Arthur J. Gallagher showed Fidelity and Schneider Electric projections at the outset that suggested an investment of $7 million in one of the refined coal facilities at the Cross power plant would be returned before the end of the first year and generate $140 million in tax savings over 10 years for a 197% internal rate of return.
The actual returns were significantly less. Fidelity exercised puts to resell its interests in the refined coal facilities to Gallagher in 2013 and 2014. Schneider Electric had no put, but was bought out by Gallagher in 2013.
The Tax Court said the arrangements had “economic substance.” It cited a case called Sacks v. Commissioner, a 1995 decision by a US appeals court that concluded it makes no sense to require a pre-tax profit in cases where Congress has offered a tax incentive to do something that would otherwise be uneconomic without the tax subsidy.
The judge was impressed by the amount of time that each investor spent doing diligence and the degree to which they had remained involved during operations, receiving updates and asking questions.
The witnesses at trial disagreed with the seriousness of the risks that Fidelity and Schneider Electric faced, but the court said it did not have to quantify the risks beyond finding that the risks were not “de minimis or remote but instead were serious risks.” It concluded, “An investor might not run shrieking from these risks, but he would consider that he was bearing these risks as he made his investment.”
The investors were real partners and not bare purchasers of tax credits, the court said. “In this case, we do not have mere paper transactions or distant, passive investors,” but “obviously real transactions with participants substantially involved in the activity.”
The investors were not lenders. There was no “written unconditional promise to pay on demand or by a date certain a sum certain.”
Each investor had to make ongoing capital contributions to cover its share of operating costs in addition to paying to buy an interest in the refined coal facilities.
Schneider also had to pay Gallagher a “finder’s fee” of 5¢ per dollar of tax credits allocated to Schneider. The partnership had to pay Gallagher ongoing royalties for use of the refined coal technology of 85¢ per dollar of tax credits (expressed in terms of the tons of refined coal that had to be sold to get to this level).
Gallagher largely bore the operating costs through adjustments to the royalties.
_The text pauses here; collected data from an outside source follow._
-- ==== Sys2Proof/Machine/Engine.lean ====
section
/-! DEFINITION. The tiles' memory engines (R260, R285, R286, R490): the checks of a copy's ranges, its transactions, what one
of them moves, and how a copy ends; and the pins that wheel accesses hold (R369). -/

namespace Sys2Proof.Machine

/-! Pins -/

/-- R369: the pin holder of a tile's memory engine, and of the wheel unit; a core is its own number. -/
def pinEngine (tile : Nat) : Nat := 1000 + tile
/-- R369: the pin holder of the wheel unit. -/
def pinWheelUnit : Nat := 2000

/-- R369: the current epoch. -/
def State.kvEpoch (s : State) : BitVec 32 := BitVec.ofNat 32 (s.fld Fd.KV_EPOCH_CUR)

/-- R369: an access of a holder takes its pin: the slot of the current epoch, a free slot, or the newer of two busy ones.
Answers the slot. -/
def State.takePin (s : State) (h : Nat) : Nat × State :=
  let p := s.pins.getD h {}
  let cur := s.kvEpoch
  let slot :=
    if p.c0 ≠ 0 ∧ p.e0 = cur then 0
    else if p.c1 ≠ 0 ∧ p.e1 = cur then 1
    else if p.c0 = 0 then 2
    else if p.c1 = 0 then 3
    else if (cur - p.e0).toNat ≤ (cur - p.e1).toNat then 0 else 1
  let p' :=
    if slot = 0 then { p with c0 := p.c0 + 1 }
    else if slot = 1 then { p with c1 := p.c1 + 1 }
    else if slot = 2 then { p with c0 := 1, e0 := cur }
    else { p with c1 := 1, e1 := cur }
  (slot % 2, { s with pins := s.pins.set h p' })

/-- R369: an access has moved its last byte, or has stopped. -/
def State.dropPin (s : State) (h slot : Nat) : State :=
  { s with pins := SMap.alter s.pins h (fun p =>
      if slot = 0 then { p with c0 := p.c0 - 1 } else { p with c1 := p.c1 - 1 }) }

/-- The epochs of the busy slots. -/
def State.busyEpochs (s : State) : List (BitVec 32) :=
  s.pins.flatMap (fun e => (if e.2.c0 ≠ 0 then [e.2.e0] else []) ++ (if e.2.c1 ≠ 0 then [e.2.e1] else []))

/-- R370: OLDEST: how far the oldest busy epoch lies behind CUR. -/
def State.pinAge (s : State) : Nat := s.busyEpochs.foldl (fun a e => max a (s.kvEpoch - e).toNat) 0

/-! Barrier operands -/

/-- R474, R82: the fault 0x0105 of a barrier operand, or 0; the value 0 names no barrier. -/
def barFault (v : Nat) : Nat :=
  if v = 0 then 0
  else if v % 16 = 0 ∧ 0x8000000 ≤ v ∧ v < 0x10000000 then 0
  else 0x0105

/-- The local address of a barrier operand of a thread's tile, 0 for none. -/
def barAddr (t v : Nat) : Nat := if v = 0 then 0 else tileBase (tileOf t) + v

/-- R86: the BEPOCH a transfer records at acceptance. -/
def State.barEpoch (s : State) (a : Nat) : Nat := if a = 0 then 0 else (s.bar a).epoch

/-! Ranges of a copy (R490, R47) -/

/-- R490: the region a whole range must stay in: far, near, one tile window, or one host window. -/
def State.copyRegion (s : State) (a : Nat) : Nat :=
  match regionOf a with
  | .far => 1
  | .near => 2
  | .vat t => 10 + t
  | .scratch t _ => 10 + t
  | .tileHole t => 10 + t
  | .csr _ => 3
  | .host => match s.winAt a with
    | some i => 100 + i
    | none => 4
  | .reserved => 5

/-- R44, R45: a range of n > 0 bytes meets reserved addresses of the map. -/
def State.holeMeets (s : State) (a n : Nat) : Bool :=
  (s.probes a n).any (fun x => match regionOf x with
    | .reserved => true
    | .tileHole _ => true
    | _ => false)

/-- The kind of a peer's region that a copy may use, 3 for any other. -/
def peerRegion (x : Nat) : Nat :=
  match regionOf x with
  | .far => 1
  | .near => 2
  | .vat t => 10 + t
  | .scratch t _ => 10 + t
  | .tileHole t => 10 + t
  | _ => 3

/-- R473, R47, R490: the fault of a copy's range of n > 0 bytes on this module or on a peer, from its own module's view. A
peer's range is checked at the peer; here only that it stays within one kind of region of the map. -/
def State.rangeFault (s : State) (dev n : Nat) : Nat :=
  let a := (devSplit dev).2
  if 2 ^ 46 ≤ a + n - 1 then 0x0501
  else if s.isSelf (devSplit dev).1 then
    let f := s.addrFault .engine a n
    if f = 0x0501 ∨ f = 0x0502 then f
    else if s.copyRegion a = 3 ∨ (s.probes a n).any (fun x => decide (s.copyRegion x ≠ s.copyRegion a)) then 0x0503
    else f
  else if s.holeMeets a n then 0x0501
  else if peerRegion a = 3 ∨ (s.probes a n).any (fun x => decide (peerRegion x ≠ peerRegion a)) then 0x0503
  else 0

/-- R473: the link fault of a range that lies on a peer, or 0. -/
def State.rangeLink (s : State) (dev : Nat) : Nat :=
  let m := (devSplit dev).1
  if s.isSelf m then 0 else s.linkFault m 1

/-- Two device ranges of n bytes share a byte: both on this module, or on one peer. -/
def State.devMeet (s : State) (a b n m : Nat) : Bool :=
  let key (x : Nat) : Nat := if s.isSelf (devSplit x).1 then 0x3FFFF else (devSplit x).1
  decide (key a = key b) && rangesMeet ((devSplit a).2, n) ((devSplit b).2, m)

/-! Transactions -/

/-- A tile's engine and stores. -/
def State.tile (s : State) (t : Nat) : Tile := s.tiles.getD t {}
/-- Put a tile. -/
def State.setTile (s : State) (t : Nat) (x : Tile) : State := { s with tiles := s.tiles.set t x }
/-- Change a copy. -/
def State.alterCopy (s : State) (t c : Nat) (f : Copy → Copy) : State :=
  let x := s.tile t
  s.setTile t { x with copies := SMap.alter x.copies c f }

/-- R41: is a device address on this module? -/
def State.here (s : State) (dev : Nat) : Bool := s.isSelf (devSplit dev).1

/-- R260: the piece of a run that one transaction moves: within one 256-byte span of its source and of its destination. -/
def mvPiece (src dst len : Nat) : Nat := min len (min (256 - src % 256) (256 - dst % 256))

/-- R260: how many of n elements from (i, j) on of a transpose one transaction moves: those in one 256-byte span of the
destination. The source has been read by transactions of its own (log entry 102). -/
def trPiece (g : Geom) (i j n : Nat) : Nat :=
  min n ((256 - (g.dst + i * g.dstride + j * fmtWidth g.fmt / 8) % 256) * 8 / fmtWidth g.fmt)

/-- R260: split the first piece off what a copy has not yet issued: the piece, the rest. -/
def Copy.nextPiece (c : Copy) : Option (TxnOp × List TxnOp) :=
  match c.segs with
  | [] => none
  | .mv a b n cnt :: r =>
    let k := mvPiece a b n
    some (.mv a b k cnt, if n ≤ k then r else .mv (a + k) (b + k) (n - k) cnt :: r)
  | .rd a n :: r =>
    let k := min n (256 - a % 256)
    some (.rd a k, if n ≤ k then r else .rd (a + k) (n - k) :: r)
  | .tr i j n :: r =>
    match c.geom with
    | none => some (.tr i j 0, r)
    | some g =>
      let k := trPiece g i j n
      some (.tr i j k,
        if k < n then .tr i (j + k) (n - k) :: r
        else if i + 1 < g.cols then .tr (i + 1) 0 g.rows :: r else r)
  | .gather a b cnt :: r => some (.gather a b cnt, r)

/-- Issue one transaction of a copy. Bytes on a peer are requested as it issues. -/
def State.issueOne (s : State) (t cid : Nat) (c : Copy) (op : TxnOp) (rest : List TxnOp) : State :=
  let x := s.tile t
  let id := x.nextId
  let pre := match op with | .rd _ _ => 1 | _ => 0
  let s := s.setTile t { x with
    nextId := id + 1
    txns := x.txns.set id { copy := cid, op := op }
    copies := x.copies.set cid { c with segs := rest, out := c.out + 1, pre := c.pre + pre } }
  let req (a n : Nat) : State :=
    if s.here a then s
    else
      let r := s.newTag (.txn t id)
      r.2.sendPkt (devSplit a).1 1 0x01 (loadReqBody (devSplit a).2 n r.1) (.request r.1)
  match op with
  | .mv a _ n _ => req a n
  | .rd a n => req a n
  | _ => s

/-- The 256-byte spans that ranges lie in. -/
def spanCount (l : List (Nat × Nat)) : Nat := (l.map (fun r => (r.1 % 256 + r.2 + 255) / 256)).sum

/-- R177, R260: the transactions of a transposing array instruction: of a load until the bank is full, of a drain until it
completes. -/
def ArrOp.txns (tile : Nat) (o : ArrOp) : Nat :=
  match o.kind with
  | .load v true 0 => min 8192 (spanCount ((Desc.dec v).readRanges tile false))
  | .drain sp _ => if sp.trans then min 8192 (spanCount ((Desc.dec sp.tD).rowRanges tile)) else 0
  | _ => 0

/-- R177, R260: the transactions that the array instructions of a tile hold. -/
def State.arrayTxns (s : State) (t : Nat) : Nat :=
  ((List.range 16).map (fun c => ((s.core (t * 16 + c)).array.q.map (ArrOp.txns t)).sum)).sum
The “actual capital and operating expenses” were subtracted from the royalties the partnership had to pay Gallagher.
If operating costs increased to more than 30¢ cents “per unit,” then the royalty amount decreased. However, the royalty could not fall below 55¢.
Fidelity had a right to exit upon various triggers. Schneider Electric did not. Gallagher ran the business, but the investors had a say in 26 “major decisions.”
The case is called Cross Refined Coal, LLC v. Commissioner.
The US Tax Court issued a “bench opinion” in late August that technically cannot be relied on as precedent in any other case.